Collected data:

-- ==== Sys2Proof/Proofs/Layouts.lean ====
section
/-! PROOFS. The configuration checks and the layouts of what is read (O32), and the cache lookup (O48). -/

namespace Sys2Proof.Machine

/-! ### The checks of the configuration block -/

/-- The offset named by the first check of a list that fails. -/
def firstFault (checks : List (Bool × Nat)) : Option Nat := (checks.find? fun p => !p.1).map Prod.snd

theorem configFault_eq_firstFault (c : ConfigCopy) (window : Nat) :
    configFault c window = firstFault (configChecks c window) := rfl

theorem firstFault_nil : firstFault [] = none := rfl

theorem firstFault_cons (p : Prop) [Decidable p] (n : Nat) (rest : List (Bool × Nat)) :
    firstFault ((decide p, n) :: rest) = if ¬p then some n else firstFault rest := by
  by_cases h : p
  · rw [if_neg (not_not.mpr h)]
    simp [firstFault, h]
  · rw [if_pos h]
    simp [firstFault, h]

theorem firstFault_eq_none (checks : List (Bool × Nat)) :
    firstFault checks = none ↔ ∀ p ∈ checks, p.1 = true := by
  simp [firstFault]

/-! ### Little-endian fields -/

theorem leNat_cons (b : Byte) (rest : List Byte) : leNat (b :: rest) = b.toNat + 256 * leNat rest := rfl

/-- Conventions: a field is read from its first byte up. -/
theorem field_succ (b : List Byte) (offset width : Nat) :
    field b offset (width + 1) = (b.getD offset 0).toNat + 256 * field b (offset + 1) width := by
  unfold field
  by_cases h : offset < b.length
  · rw [List.drop_eq_getElem_cons h, List.take_succ_cons, leNat_cons, List.getD_eq_getElem _ _ h]
  · rw [List.drop_eq_nil_of_le (by omega), List.drop_eq_nil_of_le (by omega), List.getD_eq_default _ _ (by omega)]
    simp [leNat]

theorem presentField_eq (b : List Byte) (bit offset width : Nat) :
    presentField b bit offset width =
      if field b 0x10 1 / 2 ^ bit % 2 = 1 then some (field b offset width) else none := by
  unfold presentField
  rw [Nat.testBit_eq_decide_div_mod_eq]
  simp

theorem overrideFields_eq (b : List Byte) :
    let present (bit offset width : Nat) : Option Nat :=
      if field b 0x10 1 / 2 ^ bit % 2 = 1 then some (field b offset width) else none
    overrideFields b = { lens := present 0 0x14 4, zoom := present 1 0x18 2, focus := present 2 0x1A 2
                         strength := present 3 0x1C 2 } := by
  simp only [← presentField_eq]
  rfl

/-- Settles O32: the checks are a list whose first failing entry is named, and each layout is its definition. -/
theorem configurationChecks : Obligations.ConfigurationChecks := by
  unfold Obligations.ConfigurationChecks
  refine ⟨fun c window => ⟨rfl, ?_, ?_⟩, fun b offset width => ⟨?_, field_succ b offset width⟩, fun b => ?_⟩
  · rw [configFault_eq_firstFault, firstFault_eq_none]
    simp only [configChecks, List.forall_mem_cons, decide_eq_true_eq, List.not_mem_nil, false_imp_iff, implies_true,
      and_true]
  · rw [configFault_eq_firstFault]
    unfold configChecks
    simp only [firstFault_cons, firstFault_nil]
    refine if_congr (by omega) rfl <| if_congr (by omega) rfl <| if_congr (by omega) rfl <|
      if_congr (by omega) rfl <| if_congr (by omega) rfl <| if_congr (by omega) rfl <| if_congr (by omega) rfl <|
      if_congr (by omega) rfl <| if_congr (by omega) rfl <| if_congr (by omega) rfl <| if_congr (by omega) rfl <|
      if_congr (by omega) rfl <| if_congr (by omega) rfl <| if_congr (by omega) rfl <| if_congr (by omega) rfl rfl
  · simp [field, leNat]
  · refine ⟨rfl, rfl, rfl, ?_, ?_, rfl, rfl, rfl, overrideFields_eq b, rfl⟩
    · show (field b 0x05 1).testBit 0 = true ↔ _
      simp [Nat.testBit_eq_decide_div_mod_eq]
    · show (field b 0x05 1).testBit 1 = true ↔ _
      simp [Nat.testBit_eq_decide_div_mod_eq]

/-! ### The profile cache -/

theorem holds_iff (e : CacheEntry) (lens : Nat) :
    e.holds lens = true ↔ (e.state = .ready ∨ e.state = .invalid) ∧ e.lens = some lens := by
  simp [CacheEntry.holds]

/-- R35: a lookup finds an entry that holds the lens. -/
theorem holds_of_find {c : Cache} {lens : Nat} {slot : CacheSlot} (h : c.find lens = some slot) :
    (c.get slot).holds lens = true := by
  unfold Cache.find at h
  split at h
  next h0 => exact Option.some.inj h ▸ h0
  next =>
    split at h
    next h1 => exact Option.some.inj h ▸ h1
    next => exact nomatch h

theorem find_isSome_of_holds {c : Cache} {lens : Nat} {slot : CacheSlot} (h : (c.get slot).holds lens = true) :
    (c.find lens).isSome = true := by
  unfold Cache.find
  cases slot with
  | e0 => rw [if_pos (show c.e0.holds lens = true from h)]; rfl
  | e1 =>
    split
    · rfl
    · rw [if_pos (show c.e1.holds lens = true from h)]; rfl

/-- Settles O48: a lookup tries the two entries, and the victim is the one not served last. -/
theorem lookupFindsTheHolder : Obligations.LookupFindsTheHolder := by
  unfold Obligations.LookupFindsTheHolder
  intro c lens
  refine ⟨⟨fun h => ?_, fun ⟨slot, hs⟩ => find_isSome_of_holds ((holds_iff _ _).mpr hs)⟩, fun slot h => ?_, ?_, ?_⟩
  · obtain ⟨slot, hs⟩ := Option.isSome_iff_exists.mp h
    exact ⟨slot, (holds_iff _ _).mp (holds_of_find hs)⟩
  · exact ((holds_iff _ _).mp (holds_of_find h)).symm
  · unfold Cache.victim
    rcases h : c.lastServed with _ | _ | _ <;> simp
  · intro h
    unfold Cache.victim
    rw [h]

end Sys2Proof.Machine
end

• **What the exercise asks**:
Please reproduce exactly the lines above, beginning with the first and ending with the line that contains "theorem configFault_eq_firstFault (c", and include nothing outside that range.

• **Solution to the problem**:
-- ==== Sys2Proof/Proofs/Layouts.lean ====
section
/-! PROOFS. The configuration checks and the layouts of what is read (O32), and the cache lookup (O48). -/

namespace Sys2Proof.Machine

/-! ### The checks of the configuration block -/

/-- The offset named by the first check of a list that fails. -/
def firstFault (checks : List (Bool × Nat)) : Option Nat := (checks.find? fun p => !p.1).map Prod.snd

theorem configFault_eq_firstFault (c : ConfigCopy) (window : Nat) :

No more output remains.